A/N: Just had to give my usual thanks to: Mrs. Winchester, SammysAngel, SVOC Luva, Ghostwriter, Nate and Jake, KatieMalfoy19, ashylns, AzNnEqGrOePnOi for all the reviews, it makes me want to update quicker than usual. and sorry Ghostwriter about the Lacy Peterson thing, yes, I realized when you wrote it that that was in the news, but honestly I was dead asleep when I wrote it and that name just popped into my brain. So I decided to change the last name to Wilson.
Chapter 7
December 12, 2002
Right now my life is spinning out of control. Dad left two nights ago to get rid of a polturgist. He asked me to go with him, and I would have, but I heard Sammy having those nightmares. I know his safety is more important than hunting right now.
I just wish I knew why he was still having those dreams. At 18 you'd think they'd end. But I don't dare ask him. He would just close up and deny he ever had them in the first place.
But it's all going to change soon. Sam's getting what he wants. What he deserves. A life. Ever since he was a kid he wanted to have a normal life. Well, even though Dad doesn't want him to be happy, I do.
Two months ago, when I saw the application for Standford in the mailbox, saw that one of the recommendations had to be from a family relative, I stole it. Sam never knew. When they called for him, asking about the letter, I pretended to be him and told them it wasn't in there.
They sent another, those goddamn people. I didn't know what to do. Showing it to Dad would have started a big arguement. And I really don't want Dad to know I'm supporting Sam on this.
So, this afternoon, I mailed the letter. At first I had no clue what the hell to write about. But then it all just came to me. His skills, hows honest he is with people, and his bravery. I know, with that letter, he's getting in for sure. And he's going to have to stand up against Dad, of all people. I just wish I was strong enough to support him openly.
Maybe one day, when we're really old, and all my good looks have weared off, I'll tell him about it. And about the money. He always asks where my money goes, but I can't possibly tell him that either. That every penny I've earned (well, made) in the past two years has been put in one of those college payment plan things. Because I sure as hell know he can't afford Standford; schlorship or not.
My eyes were burning. I hadn't noticed that the year on the entry date had changed. I didn't realize that this was just four years ago.
But that wasn't the issue. The issue was Dean. I treated him like shit for my entire life, telling him to leave me, to go hunt with Dad.
He not only gave up his...job to take care of me, he helped me get away from him.
My eyes were on fire. The urge to cry was becoming too powerful. Dean, wonderful older brother who had been stepped over all his life, and yet, managed to keep a smile.
Realization dawned on me. I had helped make Dean the freak. He never went out because he was always afraid I'd need him. He never got close to anyone because he was afraid of how they'd take in our family. And me. Hell, he was more of a father to me then Dad ever was. He was the one constantly comforting me in the middle of the night.

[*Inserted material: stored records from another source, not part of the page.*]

/-- 44_protection.md section 3: `DRIVE_OUTPUTS` sets both outputs to complementary values and nothing else (1 means
enabled: the spec's decision D15). -/
def Obligations.DriveOutputsSetsComplementaryOutputs : Prop :=
  ∀ (f : Bool) (s : State), exec (.driveOutputs f) s = .next { s with faultEn := f, normalEn := !f }

/-- 44_protection.md section 1: `SAMPLE_LOAD` takes the seven values as they are, drives the outputs with the decision on them
and hands the cycle to `SERVICE`; enabled iff `seq = SEQ_SAMPLE`. That asking for it elsewhere, where the spec says the step
waits, answers a fault is the model's choice (log 8); the strobe that selects it is the spec's decision D1. -/
def Obligations.SampleLoadStoresJudgesAndHandsOver : Prop :=
  (∀ (smp : SampleSet) (s : State), s.seq = .sample → ∃ v : Bool, (v = true ↔ OutsideThresholds s.cfg smp) ∧
    exec (.sampleLoad smp) s = .next { s with x := smp, faultEn := v, normalEn := !v, seq := .service }) ∧
  (∀ (smp : SampleSet) (s : State), s.seq = .service → exec (.sampleLoad smp) s = .fault .sampleLoadHeld) ∧
  ∀ (addr b : Byte) (smp : SampleSet), decode addr (.edge 0b001#3 b smp) = .ok (.sampleLoad smp, [])

/-- R103: the decision has no memory. Two blocks of the same configuration, whatever their history, drive the same
outputs from the same sample set. -/
def Obligations.ProtectionHasNoHistory : Prop :=
  ∀ (smp : SampleSet) (s s' : State), s.cfg = s'.cfg → s.seq = .sample → s'.seq = .sample → ∃ t t',
    exec (.sampleLoad smp) s = .next t ∧ exec (.sampleLoad smp) s' = .next t' ∧
    t.faultEn = t'.faultEn ∧ t.normalEn = t'.normalEn

/-! ### Recovery and re-arm -/

/-- 45_recovery.md sections 1 and 2: `REARM` returns the receiver to listening; `RECOVER` does the same and logs the receiver
reset; neither writes anything else. That the writes are indivisible is the spec's decision D8. -/
def Obligations.RecoverAndRearmReturnToListening : Prop :=
  ∀ s : State,
    exec .rearm s = .next { s with byteCnt := 0#4, frameSignal := .idle, rxIrqEn := true } ∧
    exec .recover s =
      .next { s with byteCnt := 0#4, frameSignal := .idle, rxIrqEn := true, txLog := s.txLog ++ [.rxReset] }

/-! ### The service -/

/-- 46_main_cycle.md section 1 and 45_recovery.md section 3: `SERVICE` with no frame. IDLE writes nothing but `seq` (the spec's
decision D23); ADDRESS_MISMATCH is reported and the receiver recovered. -/
def Obligations.ServiceWithoutAFrame : Prop :=
  ∀ s : State, s.seq = .service →
    (s.frameSignal = .idle → exec .service s = .next { s with seq := .sample }) ∧
    (s.frameSignal = .addressMismatch → exec .service s = .next { s with
      seq := .sample, byteCnt := 0#4, frameSignal := .idle, rxIrqEn := true,
      txLog := s.txLog ++ [.rxReset], svcLog := s.svcLog ++ [.addressMismatch] })

/-- R84, R85: a complete frame that is not accepted. A CRC mismatch is dropped silently without a receiver reset; an
unsupported request resets the receiver; nothing is transmitted. -/
def Obligations.ServiceOfARejectedFrame : Prop :=
  ∀ (s : State) (f : Frame), s.seq = .service → s.frameSignal = .framePending → s.byteCnt = 8#4 →
    readFrame s.frameBuf = .ok f →
    (verdictOf f = .crcMismatch → exec .service s = .next { s with
      seq := .sample, byteCnt := 0#4, frameSignal := .idle, rxIrqEn := true,
      svcLog := s.svcLog ++ [.crcMismatch] }) ∧
    (∀ q fc, verdictOf f = .unsupportedRequest q fc → exec .service s = .next { s with
      seq := .sample, byteCnt := 0#4, frameSignal := .idle, rxIrqEn := true,
      txLog := s.txLog ++ [.rxReset], svcLog := s.svcLog ++ [.unsupportedRequest q fc] })

/-- R86: a complete accepted frame is answered by one response for the address in `frame_buf[0]`, with the requested number
of registers or all seven (`RESP_COUNT_MODE`), carrying the registers as they stand. -/
def Obligations.ServiceOfAnAcceptedFrame : Prop :=
  ∀ (s : State) (f : Frame) (q : Half), s.seq = .service → s.frameSignal = .framePending → s.byteCnt = 8#4 →
    readFrame s.frameBuf = .ok f → verdictOf f = .accept q → ∃ n : Nat,
    (s.cfg.respCountMode = .requested → n = q.toNat) ∧ (s.cfg.respCountMode = .fixed7 → n = 7) ∧
    exec .service s = .next { s with
      seq := .sample, byteCnt := 0#4, frameSignal := .idle, rxIrqEn := true, txEn := false,
      txLog := s.txLog ++ ([.de true] ++ (respBuild f.address n s.x).map TxEvent.tx ++ [.de false]),
      svcLog := s.svcLog ++ [.responded q] }

/-- 45_recovery.md section 3 (the guarantee): every `SERVICE` that is taken completes and leaves the block listening. -/
def Obligations.EveryServiceTakenLeavesTheBlockListening : Prop :=
  ∀ s : State, BlockInv s → ServiceEnabled s → ∃ t, exec .service s = .next t ∧ Listening t ∧ t.seq = .sample

/-- Where a step is not enabled it stops by name. The spec says that `SERVICE` is held by an incomplete frame (46_main_cycle.md
section 2) and before the sample load of the cycle (section 3), and the sample load while `SERVICE` is due; the agent then
has no step and waits. That `exec` answers a fault there is the model's choice (log 8), and so is the fault of a bare
`COLLECT`, for which there is no ninth index (log 9). -/
def Obligations.HeldStepsStopByName : Prop :=
  (∀ s : State, s.seq = .service → s.frameSignal = .framePending → s.byteCnt.toNat < 8 →
    exec .service s = .fault .serviceHeldPartialFrame) ∧
  (∀ s : State, s.seq = .sample → exec .service s = .fault .awaitingSampleSet) ∧
  (∀ (s : State) (smp : SampleSet), s.seq = .service → exec (.cycle smp) s = .fault .sampleLoadHeld) ∧
  (∀ (s : State) (b : Byte), 8 ≤ s.byteCnt.toNat → exec (.collect b) s = .fault .frameIndexOutOfRange)

/-- R119: `CYCLE s` is `SAMPLE_LOAD s` then `SERVICE`; a held second half is left for when the hold lifts. In the states
of the invariants it always completes, with the sample set loaded and judged. -/
def Obligations.CycleIsSampleLoadThenService : Prop :=
  ∀ (smp : SampleSet) (s : State), s.seq = .sample →
    (∃ t, exec (.sampleLoad smp) s = .next t ∧
      (ServiceEnabled t → exec (.cycle smp) s = exec .service t) ∧
      (¬ ServiceEnabled t → exec (.cycle smp) s = .next t)) ∧
    (BlockInv s → ∃ u, exec (.cycle smp) s = .next u ∧ u.x = smp ∧
      (u.faultEn = true ↔ OutsideThresholds s.cfg smp) ∧ u.normalEn = !u.faultEn)

/-! ### Requests on the line -/

/-- 30_encoding.md section 7: in every state, `REQ` is the eight `RX_BYTE` events of the bytes `a f ssHi ssLo qqHi qqLo crcLo
crcHi`, the last two the CRC of the first six (the spec's script notation, D24), so it writes the receiver's state alone;
addressed to a listening block it stands complete in the buffer. -/
def Obligations.ReqDeliversARequestWithItsCrc : Prop :=
  ∀ (a f : Byte) (ss qq c : Half) (m : List Byte) (s : State),
    m = [a, f, ss.extractLsb' 8 8, ss.extractLsb' 0 8, qq.extractLsb' 8 8, qq.extractLsb' 0 8] → c = crcOf m →
    (∃ t, exec (.req a f ss qq) s = .next t ∧ RxBytes (m ++ [c.extractLsb' 0 8, c.extractLsb' 8 8]) s t ∧
      t = { s with rxIrqEn := t.rxIrqEn, frameSignal := t.frameSignal, frameBuf := t.frameBuf, byteCnt := t.byteCnt }) ∧
    (Listening s → a = s.cfg.slaveAddr → ∃ t g, exec (.req a f ss qq) s = .next t ∧
      t.rxIrqEn = false ∧ t.frameSignal = .framePending ∧ t.byteCnt = 8#4 ∧ readFrame t.frameBuf = .ok g ∧
      g.address = a ∧ g.function = f ∧ joinBytes g.startHi g.startLo = ss ∧ joinBytes g.qtyHi g.qtyLo = qq ∧
      joinBytes g.crcHi g.crcLo = c)

/-- 42_frame_validator.md section 2 for the class RIR: a listening block whose turn it is to serve answers the request with
exactly one response, stores the eight bytes and changes nothing else. The class is executed as its whole transaction
(log 3). -/
def Obligations.ReadRequestIsAnsweredOnce : Prop :=
  ∀ (a : Byte) (ss qq : Half) (lo hi : Byte) (s : State),
    Instr.wf s.cfg.slaveAddr (.rir a ss qq lo hi) = true → Listening s → s.seq = .service → ∃ (t : State) (n : Nat),
    (s.cfg.respCountMode = .requested → n = qq.toNat) ∧ (s.cfg.respCountMode = .fixed7 → n = 7) ∧
    exec (.rir a ss qq lo hi) s = .next t ∧
    t = { s with
      frameBuf := t.frameBuf, seq := .sample, txEn := false,
      txLog := s.txLog ++ ([.de true] ++ (respBuild a n s.x).map TxEvent.tx ++ [.de false]),
      svcLog := s.svcLog ++ [.responded qq] } ∧
    readFrame t.frameBuf = .ok (mkFrame a 0x04#8 ss qq lo hi)

/-- 42_frame_validator.md section 5 for the class BAD_CRC: no response, no receiver reset, the mismatch is recorded. The class
is executed as its whole transaction (log 3). -/
def Obligations.BadCrcRequestIsDroppedSilently : Prop :=
  ∀ (a f : Byte) (ss qq : Half) (lo hi : Byte) (s : State),
    Instr.wf s.cfg.slaveAddr (.badCrc a f ss qq lo hi) = true → Listening s → s.seq = .service → ∃ t,
    exec (.badCrc a f ss qq lo hi) s = .next t ∧
    t = { s with frameBuf := t.frameBuf, seq := .sample, svcLog := s.svcLog ++ [.crcMismatch] } ∧
    readFrame t.frameBuf = .ok (mkFrame a f ss qq lo hi)

/-- 42_frame_validator.md section 5 for the class UNSUPPORTED: no response, the receiver is reset. The class is executed as
its whole transaction (log 3). -/
def Obligations.UnsupportedRequestResetsTheReceiver : Prop :=
  ∀ (a f : Byte) (ss qq : Half) (lo hi : Byte) (s : State),
    Instr.wf s.cfg.slaveAddr (.unsupported a f ss qq lo hi) = true → Listening s → s.seq = .service → ∃ t,
    exec (.unsupported a f ss qq lo hi) s = .next t ∧
    t = { s with frameBuf := t.frameBuf, seq := .sample, txLog := s.txLog ++ [.rxReset],
                 svcLog := s.svcLog ++ [.unsupportedRequest qq f] } ∧
    readFrame t.frameBuf = .ok (mkFrame a f ss qq lo hi)

/-- 40_frame_receiver.md section 5 for the class FOREIGN: whatever bytes follow, the frame leaves no trace but the receiver
reset and the mismatch; the buffer is not written. At the start of a cycle the mismatch is recorded and waits for the next
`SERVICE`. The class is executed as its whole transaction (log 3); discarding the bytes is the spec's decision D6. -/
def Obligations.ForeignFrameIsDiscardedAndRecovered : Prop :=
  ∀ (a : Byte) (rest : List Byte) (s : State),
    Instr.wf s.cfg.slaveAddr (.foreign a rest) = true → Listening s →
    (s.seq = .service → exec (.foreign a rest) s = .next { s with
      seq := .sample, txLog := s.txLog ++ [.rxReset], svcLog := s.svcLog ++ [.addressMismatch] }) ∧
    (s.seq = .sample → exec (.foreign a rest) s = .next { s with
      rxIrqEn := false, frameSignal := .addressMismatch })

/-- 46_main_cycle.md section 2 for the class INCOMPLETE: the bytes are collected and the service stays held, on either half of
the cycle; nothing else changes. The class is executed as its
whole transaction (log 3). -/
def Obligations.IncompleteFrameHoldsTheService : Prop :=
  ∀ (a : Byte) (rest : List Byte) (s : State),
    Instr.wf s.cfg.slaveAddr (.incomplete a rest) = true → Listening s → ∃ t,
    exec (.incomplete a rest) s = .next t ∧
    t = { s with rxIrqEn := false, frameSignal := .framePending, byteCnt := BitVec.ofNat 4 (rest.length + 1),
                 frameBuf := t.frameBuf } ∧
    (∀ i v, (a :: rest)[i]? = some v → memRead t.frameBuf i = .ok v) ∧
    (∀ i, rest.length < i → memRead t.frameBuf i = memRead s.frameBuf i) ∧
    ¬ ServiceEnabled t
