/-- Settles O8: the constraint of the row is the bound on the register count. -/
theorem responseBytesDecodeToTheRegisters : Obligations.ResponseBytesDecodeToTheRegisters :=
  fun a _ hwf => decodeRsp_rspFrame a (of_decide_eq_true hwf)

/-- Settles O4: the three classes by the first byte and the number of bytes; a complete frame's class by its two tests, the
CRC compared with `crcRx` and the fields as numbers. -/
theorem requestSpaceIsClassified : Obligations.RequestSpaceIsClassified := by
  refine fun addr a rest => ⟨decode_line_foreign rest, ?_, ?_⟩
  · rintro rfl hlen
    exact decode_line_incomplete a hlen
  · rintro f sh sl qh ql lo hi more rfl rfl
    have hcrc : crcCheck ⟨a, f, sh, sl, qh, ql, lo, hi⟩ = false ↔ crcOf [a, f, sh, sl, qh, ql] ≠ joinBytes hi lo := by
      rw [← Bool.not_eq_true, crcCheck_iff_crcRx]; rfl
    have hfields := unsupportedFields_iff ⟨a, f, sh, sl, qh, ql, lo, hi⟩
    refine (decode_line_frame ⟨a, f, sh, sl, qh, ql, lo, hi⟩ more).trans ?_
    simp only [classOf_eq, hcrc, hfields, startAddrOf, quantityOf]

/-- Settles O6: an edge selects operations without constraints; bytes on the line fall into a class by tests that are its
row's constraints. -/
theorem decodedOperationsAreWellFormed : Obligations.DecodedOperationsAreWellFormed := by
  intro addr st i left h
  cases st with
  | edge ev b smp =>
    rcases decode_edge_cases addr ev b smp with ⟨_, he⟩ | he | he | he | ⟨_, he⟩ <;> rw [he] at h <;> cases h <;> rfl
  | line a rest =>
    rcases decode_line_cases addr a rest with ⟨ha, he⟩ | ⟨ha, hn, he⟩ | ⟨f, more, rfl, he⟩ <;> rw [he] at h <;> cases h
    · exact (wf_foreign_iff ..).2 ha
    · exact (wf_incomplete_iff ..).2 ⟨ha, hn⟩
    · exact classOf_wf f
  | cycle | req => cases h; rfl

/-- Settles O3: one equation of the decoder per strobe vector. -/
theorem strobesSelectTheOperation : Obligations.StrobesSelectTheOperation := by
  have hrst (ev : BitVec 3) : ev &&& 0b100#3 = 0b100#3 → ev.getLsbD 2 = true := by revert ev; decide
  refine fun addr ev b smp => ⟨fun h => decode_edge_reset addr b smp (hrst ev h), ?_, ?_, ?_, ?_⟩ <;> rintro rfl
  · exact decode_edge_rxByte addr b smp
  · exact decode_edge_sampleLoad addr b smp
  · exact decode_edge_service addr b smp
  · exact decode_edge_twoEvents addr b smp

/-- Settles O5: the decoder evaluated on the five words. -/
theorem sampleWordsDecodeAsTheSpecReadsThem : Obligations.SampleWordsDecodeAsTheSpecReadsThem := by
  unfold Obligations.SampleWordsDecodeAsTheSpecReadsThem
  decide +kernel

end Sys2Proof
end

section
/-! PROOF. Rules of the state's operations that several families of statements use: a received byte by its branch (R67),
the frame buffer after a store, a held service (R116). -/

namespace Sys2Proof.Machine

/-! ### One received byte, by its branch -/

theorem receiveByte_of_match {b : Byte} {s : State} (hi : s.rxIrqEn = true) (ha : b = s.cfg.slaveAddr) :
    receiveByte b s = { s with rxIrqEn := false, frameBuf := memStore s.frameBuf 0 b, byteCnt := 1#4,
                               frameSignal := .framePending } := by
  rw [receiveByte, if_pos hi, filterByte, if_pos ha]

theorem receiveByte_of_mismatch {b : Byte} {s : State} (hi : s.rxIrqEn = true) (ha : b ≠ s.cfg.slaveAddr) :
    receiveByte b s = { s with rxIrqEn := false, byteCnt := 0#4, frameSignal := .addressMismatch } := by
  rw [receiveByte, if_pos hi, filterByte, if_neg ha]

theorem receiveByte_of_collecting (b : Byte) {s : State} (hi : s.rxIrqEn = false) (hc : Collecting s) :
    receiveByte b s = collectByte b s := by
  rw [receiveByte, if_neg (by simp [hi]), if_pos hc]

theorem receiveByte_of_discarding (b : Byte) {s : State} (hi : s.rxIrqEn = false) (hc : ¬ Collecting s) :
    receiveByte b s = s := by
  rw [receiveByte, if_neg (by simp [hi]), if_neg hc]
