-- ==== Sys2Proof/Machine/State.lean ====
section
/-! DEFINITION. The state of one engine instance, the buffer space and the host's pending actions
(spec/10_state.md R20, R21, R25, R30 to R34, R38; spec/20_memory.md R60), and the state after reset. -/

namespace Sys2Proof.Machine

/-- `STATUS.RESULT` (R9, R25): closed, so that the values 5 to 7 never occur. -/
inductive ResultCode
  | none | ok | rejected | parseFail | illegalCmd
  deriving DecidableEq, Repr

/-- The eight WaveFormat result registers, numbers 16 to 23 (R21, R30). `dataOffset` is `AW` bits
wide, held as a number below `2^AW`. -/
structure WaveFormat where
  format : BitVec 16
  channels : BitVec 16
  sampleRate : BitVec 32
  byteRate : BitVec 32
  blockAlign : BitVec 16
  bits : BitVec 16
  dataOffset : Nat
  dataLen : BitVec 32
  deriving DecidableEq, Repr

/-- The ADPCM state of one channel (R34): `PRED`, an s16, and `IDX`, 0..88. -/
structure Channel where
  pred : BitVec 16
  idx : Fin 89
  deriving DecidableEq, Repr

/-- The buffer space (R60): the listed bytes, addresses strictly rising, none equal to what an
unlisted address reads as. -/
abbrev Memory := List Host.Cell

/-- What acts on the engine from outside (R98, R300, R310, R311). -/
inductive HostAction
  /-- `WR register, value`: a whole-register write; register 0 is `CMD` and starts an operation. -/
  | wr (reg value : Nat)
  /-- a write narrower than the register, which R22 does not define, whatever the register number (log 11:
  R21 ignores a write of a number that does not exist, R22 leaves a narrow one without meaning). -/
  | wrPart (reg value : Nat)
  /-- `RD register`. -/
  | rd (reg : Nat)
  /-- `ST8 address, byte ...`: bytes stored to the buffer space, lowest address first. -/
  | st8 (addr : Nat) (bytes : List Byte)
  /-- one byte of the buffer space loaded (R63, R311). -/
  | ld8 (addr : Nat)
  /-- `LD32 address`: a 32-bit little-endian word loaded. -/
  | ld32 (addr : Nat)
  /-- the reset event between commands (R300). -/
  | reset
  /-- a write of `CMD` with this value, and the reset event while its operation runs (R300; U27 of
  spec/93_implementation_defined.md; log 18). -/
  | resetDuring (value : Nat)
  deriving DecidableEq, Repr

/-- The machine. -/
structure State where
  /-- launch parameters (R6, R62); no step changes them -/
  cfg : Config
  /-- register 0, `CMD` -/
  cmd : Word
  /-- `STATUS.RESULT` (R25) -/
  result : ResultCode
  /-- `STATUS.TABLES_READY` (R25, R32) -/
  tablesReady : Bool
  /-- register 2, `IN_BASE`, a number below `2^AW` -/
  inBase : Nat
  /-- register 3, `OUT0_BASE`, a number below `2^AW` -/
  out0Base : Nat
  /-- register 4, `OUT1_BASE`, a number below `2^AW` -/
  out1Base : Nat
  /-- register 5, `COUNT`, read as s32 -/
  count : Word
  /-- register 6, `SPB`, read as s32 -/
  spb : Word
  /-- register 7, `BLKSZ`, read as s32 -/
  blksz : Word
  /-- register 8, `LEN`, a number below `2^AW` -/
  len : Nat
  /-- registers 16 to 23, `WF_*` -/
  wf : WaveFormat
  /-- the model's own: the `WF_*` registers hold specified values (R31, R308; log 4) -/
  wfValid : Bool
  /-- `ALAW_TAB` (R32) -/
  alawTab : Vector F32 256
  /-- `ULAW_TAB` (R32) -/
  ulawTab : Vector F32 256
  /-- `PRED[0]`, `IDX[0]` (R34) -/
  ch0 : Channel
  /-- `PRED[1]`, `IDX[1]` (R34) -/
  ch1 : Channel
  /-- the buffer space (R60) -/
  mem : Memory
  /-- the host's pending actions, the next one first (R27, R310; log 8) -/
  host : List HostAction
  /-- what the host has read, the latest first (R98; log 9) -/
  seen : List Nat
  /-- the model's own: how many free values have been drawn (log 5) -/
  draws : Nat
  deriving DecidableEq, Repr

/-- What stops the machine. -/
inductive Fault
  /-- Raised by a host load or store of the buffer space (`st8`, `ld8`, `ld32`) that reaches an address
  at or above `2^AW`, which does not exist (R60). Safe: nothing is written (log 12). -/
  | noSuchAddress
  deriving DecidableEq, Repr

/-- What the model gives no meaning. -/
inductive Refusal
  /-- An instruction without a meaning yet; raised by exec's arms alone. Safe. -/
  | notModelled (mnemonic : String)
  /-- Raised by the four LAW decoders when `TABLES_READY` = 0 (R224, R304). Safe: the spec refuses. -/
  | tablesNotReady
  /-- Raised by an accepted decoder, or PARSE_HEADER, whose footprint reaches `2^AW` (R62, R277). Safe:
  the spec refuses. -/
  | beyondBufferSpace
  /-- Raised by an accepted decoder, or PARSE_HEADER, whose footprint leaves the host's allocation
  (R62, R277). Safe: the spec refuses. -/
  | outsideAllocation
  /-- Raised by an accepted decoder whose input, left-output and right-output footprints are not
  pairwise disjoint (R72, R277). Safe: the spec refuses. -/
  | overlappingFootprints
  /-- Raised by a host write narrower than the register (R22; U26 of spec/93_implementation_defined.md).
  Safe: the spec refuses. Raised for a register number that does not exist too, where R21 says that a host
  write is ignored: that R22 governs there is the model's choice (log 11; DESIGN CHOICE), safe as well. -/
  | partialWidthWrite
  deriving DecidableEq, Repr

/-- The machine right after reset (R38): every field at the value the spec states; the `WF_*`
registers, the tables and the ADPCM state, which the spec leaves unspecified, at zero (DESIGN CHOICE,
log 4, log 6, log 7); no byte of the buffer space listed (log 3); the host has nothing pending. -/
def State.reset : State :=
  { cfg := defaultConfig
    cmd := 0
    result := .none
    tablesReady := false
    inBase := 0
    out0Base := 0
    out1Base := 0
    count := 0
    spb := 0
    blksz := 0
    len := 0
    wf :=
      { format := 0, channels := 0, sampleRate := 0, byteRate := 0, blockAlign := 0, bits := 0
        dataOffset := 0, dataLen := 0 }
    wfValid := false
    alawTab := Vector.replicate 256 0
    ulawTab := Vector.replicate 256 0
    ch0 := { pred := 0, idx := 0 }
    ch1 := { pred := 0, idx := 0 }
    mem := []
    host := []
    seen := []
    draws := 0 }

end Sys2Proof.Machine
end

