/-- R172, R173. S16.M and S16.S: "Signed 16-bit: `output = sample / 32768`", exact in binary32. -/
def Obligations.S16DecodersConvertEachSample : Prop :=
  encode .s16M = 0x22 ∧ encode .s16S = 0x23 ∧
  MonoDecoder .s16M 2 (fun _ e => f32 (sext 16 e) 32768) ∧
  StereoDecoder .s16S 2 (fun _ e => f32 (sext 16 e) 32768) ∧
  (∀ e : Nat, e < 65536 → f32Value (f32 (sext 16 e) 32768) = (sext 16 e : ℚ) / 32768) ∧
  f32 (sext 16 0x8000) 32768 = 0xBF800000#32 ∧ f32 (sext 16 0x7FFF) 32768 = 0x3F7FFE00#32 ∧
  f32 (sext 16 0xFFFF) 32768 = 0xB8000000#32 ∧ f32 (sext 16 0) 32768 = 0x00000000#32 ∧
  f32 (sext 16 0x4000) 32768 = 0x3F000000#32

/-- R174, R175. S24.M and S24.S: "Signed 24-bit (three packed little-endian bytes, sign-extended from bit
23): `output = sample / 8388608`", exact in binary32. -/
def Obligations.S24DecodersConvertEachSample : Prop :=
  encode .s24M = 0x24 ∧ encode .s24S = 0x25 ∧
  MonoDecoder .s24M 3 (fun _ e => f32 (sext 24 e) 8388608) ∧
  StereoDecoder .s24S 3 (fun _ e => f32 (sext 24 e) 8388608) ∧
  (∀ e : Nat, e < 2 ^ 24 → f32Value (f32 (sext 24 e) 8388608) = (sext 24 e : ℚ) / 8388608) ∧
  f32 (sext 24 0x800000) 8388608 = 0xBF800000#32 ∧ f32 (sext 24 0x7FFFFF) 8388608 = 0x3F7FFFFE#32 ∧
  f32 (sext 24 0xFFFFFF) 8388608 = 0xB4000000#32 ∧ f32 (sext 24 1) 8388608 = 0x34000000#32 ∧
  f32 (sext 24 0x123456) 8388608 = 0x3E11A2B0#32

/-- R176, R177. S32.M and S32.S: "Signed 32-bit: `output = sample / 2147483648`", rounded once to
nearest, ties to even (that `f32` rounds so is F32RoundsToNearestEven). -/
def Obligations.S32DecodersConvertEachSample : Prop :=
  encode .s32M = 0x26 ∧ encode .s32S = 0x27 ∧
  MonoDecoder .s32M 4 (fun _ e => f32 (sext 32 e) 2147483648) ∧
  StereoDecoder .s32S 4 (fun _ e => f32 (sext 32 e) 2147483648) ∧
  f32 (sext 32 0x80000000) 2147483648 = 0xBF800000#32 ∧
  f32 (sext 32 0x7FFFFFFF) 2147483648 = 0x3F800000#32 ∧
  f32 (sext 32 0x7FFFFF80) 2147483648 = 0x3F7FFFFF#32 ∧
  f32 (sext 32 0x7FFFFFBF) 2147483648 = 0x3F7FFFFF#32 ∧
  f32 (sext 32 0x7FFFFFC0) 2147483648 = 0x3F800000#32 ∧
  f32 (sext 32 1) 2147483648 = 0x30000000#32 ∧
  f32 (sext 32 0x01000001) 2147483648 = 0x3C000000#32 ∧
  f32 (sext 32 0x01000003) 2147483648 = 0x3C000002#32 ∧
  f32 (sext 32 0x12345678) 2147483648 = 0x3E11A2B4#32

/-- `conv_f32` of R178 by bit pattern: a NaN (magnitude bits above those of infinity) gives +0.0; a
magnitude above that of 1.0 gives 1.0 with its sign; any other pattern passes unchanged. -/
def f32Clamped (e : Nat) : F32 :=
  if 0x7F800000 < e % 2 ^ 31 then 0
  else if 0x3F800000 < e % 2 ^ 31 then (if e < 2 ^ 31 then 0x3F800000#32 else 0xBF800000#32)
  else BitVec.ofNat 32 e

/-- R178, R179. F32.M and F32.S: "32-bit float: passthrough with NaN replaced by 0.0, then clamped to
[-1, 1]". -/
def Obligations.F32DecodersClampEachSample : Prop :=
  encode .f32M = 0x28 ∧ encode .f32S = 0x29 ∧
  MonoDecoder .f32M 4 (fun _ e => f32Clamped e) ∧
  StereoDecoder .f32S 4 (fun _ e => f32Clamped e)

/-- `conv_f64` of R180 by bit pattern: a NaN gives +0.0; a magnitude above that of 1.0 gives 1.0 with its
sign; any other value is narrowed with its sign, its exact magnitude `significand * 2^exponent / 2^1075`
rounded once. -/
def f64ClampedThenNarrowed (e : Nat) : F32 :=
  let ex := e / 2 ^ 52 % 2048
  let frac := e % 2 ^ 52
  if 0x7FF0000000000000 < e % 2 ^ 63 then 0
  else if 0x3FF0000000000000 < e % 2 ^ 63 then (if e < 2 ^ 63 then 0x3F800000#32 else 0xBF800000#32)
  else signed (decide (2 ^ 63 ≤ e))
    (f32Magnitude (if ex = 0 then frac * 2 else (frac + 2 ^ 52) * 2 ^ ex) (2 ^ 1075))

/-- R180, R181. F64.M and F64.S: "64-bit float: same NaN/clamp policy, narrowed to 32-bit float after
clamping". -/
def Obligations.F64DecodersClampThenNarrow : Prop :=
  encode .f64M = 0x2A ∧ encode .f64S = 0x2B ∧
  MonoDecoder .f64M 8 (fun _ e => f64ClampedThenNarrowed e) ∧
  StereoDecoder .f64S 8 (fun _ e => f64ClampedThenNarrowed e)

And he put my life goals before his. I couldn't help, the tears started flowing.
Dean made sure he followed Dad's every order because he knew I'd be leaving. He tried to protect Dad too, you could say. He knew not to try and start a life because Dad needed one of his with him.
At that moment I felt as if the walls were closing in. My chest tightened, beads of sweat covered my body, I vaguely noticed my t-shirt sticking to my chest.
From somewhere downstairs I heard the television blaring. Mr. Davenport must have gotten home from work. I hoped he couldn't hear my sobs.
That, too, all happened a century ago. I tried to call Dean several times, but he either didn't have it turned on or wasn't answering my calls. I guessed the latter. By eleven I, when I left Dean his fourth voice message, I decided to give up and go to sleep.
Lying that pink bed didn't settle my thoughts, though. It got me thinking to all the memories of me being a teenager, hearing my older brother's reassuring voice when I asked him if everything was alright. He'd always do that squinting thing with his eyes, that bugs the shit outta me, and say, "Course I'm fine. Just doing my job." Unfortunatly, I thought, taking care of me wasn't his job. It was Dad's. I just didn't care enough to notice, until now.
At around three I heard Anna sneak upstairs, trying her best to be quiet. I let out a small groan. In all the madness I had once again forgotten about the murder case. It seemed like an easy job. Lacy, the young teenage girl who got beat to death by her boyfriend, was going around as a spirit killing off guys around that same age.
The only problem was, Dean wasn't going to have my back this time. I'd have to retrace all my steps and make sure the situation stayed under control. Besides, it wasn't anything major, just a ghost. Find the bones, burn them, be done.
Seemed easy enough.
With that in mind I slowly dozed off into a fitful sleep, full of dreams about Dean.